**Exercise**
Print the lines that run from the line with "(R80) and saves" to the line with "def evOutPort (s", keeping both end lines, exactly as they appear in the entries below, and nothing else.
===== Data to process
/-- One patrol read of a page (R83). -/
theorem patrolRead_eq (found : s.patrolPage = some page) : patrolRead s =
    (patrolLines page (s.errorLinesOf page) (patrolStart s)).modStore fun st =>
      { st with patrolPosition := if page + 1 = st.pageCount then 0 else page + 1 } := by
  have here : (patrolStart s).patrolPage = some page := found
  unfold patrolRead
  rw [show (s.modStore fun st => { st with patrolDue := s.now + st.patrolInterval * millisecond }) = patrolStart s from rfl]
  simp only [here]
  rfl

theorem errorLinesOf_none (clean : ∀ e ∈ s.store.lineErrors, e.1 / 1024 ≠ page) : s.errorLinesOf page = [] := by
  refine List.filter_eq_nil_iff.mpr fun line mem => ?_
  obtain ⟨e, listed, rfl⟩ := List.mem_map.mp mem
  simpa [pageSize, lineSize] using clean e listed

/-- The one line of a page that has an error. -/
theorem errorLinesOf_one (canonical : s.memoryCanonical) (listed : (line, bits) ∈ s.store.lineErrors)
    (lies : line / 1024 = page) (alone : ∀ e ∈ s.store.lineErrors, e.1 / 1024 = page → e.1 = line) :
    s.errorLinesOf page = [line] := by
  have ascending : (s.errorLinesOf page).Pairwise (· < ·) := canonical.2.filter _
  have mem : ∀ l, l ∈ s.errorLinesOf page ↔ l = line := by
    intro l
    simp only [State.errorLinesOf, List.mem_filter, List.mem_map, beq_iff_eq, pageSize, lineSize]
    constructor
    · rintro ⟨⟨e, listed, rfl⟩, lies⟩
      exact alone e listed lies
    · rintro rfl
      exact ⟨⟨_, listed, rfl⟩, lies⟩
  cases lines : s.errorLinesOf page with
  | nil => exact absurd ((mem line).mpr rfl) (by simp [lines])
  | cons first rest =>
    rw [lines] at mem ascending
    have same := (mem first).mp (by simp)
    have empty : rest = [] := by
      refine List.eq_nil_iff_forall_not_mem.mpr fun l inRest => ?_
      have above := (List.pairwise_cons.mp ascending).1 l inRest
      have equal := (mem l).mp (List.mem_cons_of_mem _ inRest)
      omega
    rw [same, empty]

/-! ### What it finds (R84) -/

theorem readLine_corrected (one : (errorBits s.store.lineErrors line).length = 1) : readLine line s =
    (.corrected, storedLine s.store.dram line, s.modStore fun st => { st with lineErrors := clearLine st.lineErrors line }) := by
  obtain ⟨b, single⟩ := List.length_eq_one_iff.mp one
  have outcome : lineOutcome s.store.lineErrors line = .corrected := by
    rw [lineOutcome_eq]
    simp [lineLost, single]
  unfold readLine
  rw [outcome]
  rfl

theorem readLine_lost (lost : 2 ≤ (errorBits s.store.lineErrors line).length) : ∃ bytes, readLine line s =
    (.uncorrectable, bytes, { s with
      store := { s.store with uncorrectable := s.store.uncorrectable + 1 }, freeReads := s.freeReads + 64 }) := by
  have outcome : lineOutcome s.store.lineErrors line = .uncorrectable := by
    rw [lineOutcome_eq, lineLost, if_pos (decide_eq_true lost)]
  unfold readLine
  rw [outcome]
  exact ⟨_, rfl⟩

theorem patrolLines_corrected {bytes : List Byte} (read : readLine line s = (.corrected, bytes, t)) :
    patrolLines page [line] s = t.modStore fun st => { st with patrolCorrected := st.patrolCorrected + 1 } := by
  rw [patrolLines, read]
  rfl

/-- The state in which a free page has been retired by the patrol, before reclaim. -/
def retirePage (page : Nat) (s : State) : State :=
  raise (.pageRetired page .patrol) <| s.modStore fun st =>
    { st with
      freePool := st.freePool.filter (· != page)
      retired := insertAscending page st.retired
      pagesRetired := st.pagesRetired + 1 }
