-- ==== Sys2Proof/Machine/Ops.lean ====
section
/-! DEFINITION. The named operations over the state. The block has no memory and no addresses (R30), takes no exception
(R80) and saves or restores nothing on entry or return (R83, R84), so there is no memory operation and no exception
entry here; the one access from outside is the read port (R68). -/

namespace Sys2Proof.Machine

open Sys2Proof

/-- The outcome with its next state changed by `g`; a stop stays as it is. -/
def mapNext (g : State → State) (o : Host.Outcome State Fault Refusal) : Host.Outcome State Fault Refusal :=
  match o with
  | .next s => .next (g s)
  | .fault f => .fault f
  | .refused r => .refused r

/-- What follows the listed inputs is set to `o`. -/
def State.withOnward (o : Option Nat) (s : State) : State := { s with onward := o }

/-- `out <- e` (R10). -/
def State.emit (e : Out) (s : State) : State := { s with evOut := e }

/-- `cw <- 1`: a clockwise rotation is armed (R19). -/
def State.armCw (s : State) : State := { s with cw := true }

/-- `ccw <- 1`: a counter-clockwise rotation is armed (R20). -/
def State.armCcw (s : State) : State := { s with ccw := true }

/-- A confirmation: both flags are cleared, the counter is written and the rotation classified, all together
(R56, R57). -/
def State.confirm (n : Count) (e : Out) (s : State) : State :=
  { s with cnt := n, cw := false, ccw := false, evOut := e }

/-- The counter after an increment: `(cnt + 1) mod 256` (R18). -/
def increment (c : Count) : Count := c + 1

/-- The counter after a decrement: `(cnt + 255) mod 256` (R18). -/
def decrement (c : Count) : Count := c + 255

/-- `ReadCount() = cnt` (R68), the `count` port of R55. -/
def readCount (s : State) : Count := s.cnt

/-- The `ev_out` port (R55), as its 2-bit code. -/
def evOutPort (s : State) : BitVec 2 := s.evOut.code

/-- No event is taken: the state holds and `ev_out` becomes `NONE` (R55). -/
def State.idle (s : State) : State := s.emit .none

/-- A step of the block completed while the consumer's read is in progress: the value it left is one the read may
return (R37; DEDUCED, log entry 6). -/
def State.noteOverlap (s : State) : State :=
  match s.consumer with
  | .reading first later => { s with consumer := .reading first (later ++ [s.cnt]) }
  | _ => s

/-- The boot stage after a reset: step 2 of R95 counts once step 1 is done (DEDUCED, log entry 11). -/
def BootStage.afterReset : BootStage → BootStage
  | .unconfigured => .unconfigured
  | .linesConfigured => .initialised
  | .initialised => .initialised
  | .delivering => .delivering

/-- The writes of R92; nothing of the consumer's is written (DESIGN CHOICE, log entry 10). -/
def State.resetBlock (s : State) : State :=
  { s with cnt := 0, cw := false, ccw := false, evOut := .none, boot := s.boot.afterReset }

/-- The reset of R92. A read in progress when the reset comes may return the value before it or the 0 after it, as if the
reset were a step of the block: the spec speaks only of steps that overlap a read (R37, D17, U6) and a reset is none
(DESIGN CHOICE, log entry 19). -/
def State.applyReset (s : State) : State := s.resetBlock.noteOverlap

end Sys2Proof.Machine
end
==========
**Answer to this exercise**
(R80) and saves or restores nothing on entry or return (R83, R84), so there is no memory operation and no exception
entry here; the one access from outside is the read port (R68). -/

namespace Sys2Proof.Machine

open Sys2Proof

/-- The outcome with its next state changed by `g`; a stop stays as it is. -/
def mapNext (g : State → State) (o : Host.Outcome State Fault Refusal) : Host.Outcome State Fault Refusal :=
  match o with
  | .next s => .next (g s)
  | .fault f => .fault f
  | .refused r => .refused r

/-- What follows the listed inputs is set to `o`. -/
def State.withOnward (o : Option Nat) (s : State) : State := { s with onward := o }

/-- `out <- e` (R10). -/
def State.emit (e : Out) (s : State) : State := { s with evOut := e }

/-- `cw <- 1`: a clockwise rotation is armed (R19). -/
def State.armCw (s : State) : State := { s with cw := true }

/-- `ccw <- 1`: a counter-clockwise rotation is armed (R20). -/
def State.armCcw (s : State) : State := { s with ccw := true }

/-- A confirmation: both flags are cleared, the counter is written and the rotation classified, all together
(R56, R57). -/
def State.confirm (n : Count) (e : Out) (s : State) : State :=
  { s with cnt := n, cw := false, ccw := false, evOut := e }

/-- The counter after an increment: `(cnt + 1) mod 256` (R18). -/
def increment (c : Count) : Count := c + 1

/-- The counter after a decrement: `(cnt + 255) mod 256` (R18). -/
def decrement (c : Count) : Count := c + 255

/-- `ReadCount() = cnt` (R68), the `count` port of R55. -/
def readCount (s : State) : Count := s.cnt

/-- The `ev_out` port (R55), as its 2-bit code. -/
def evOutPort (s : State) : BitVec 2 := s.evOut.code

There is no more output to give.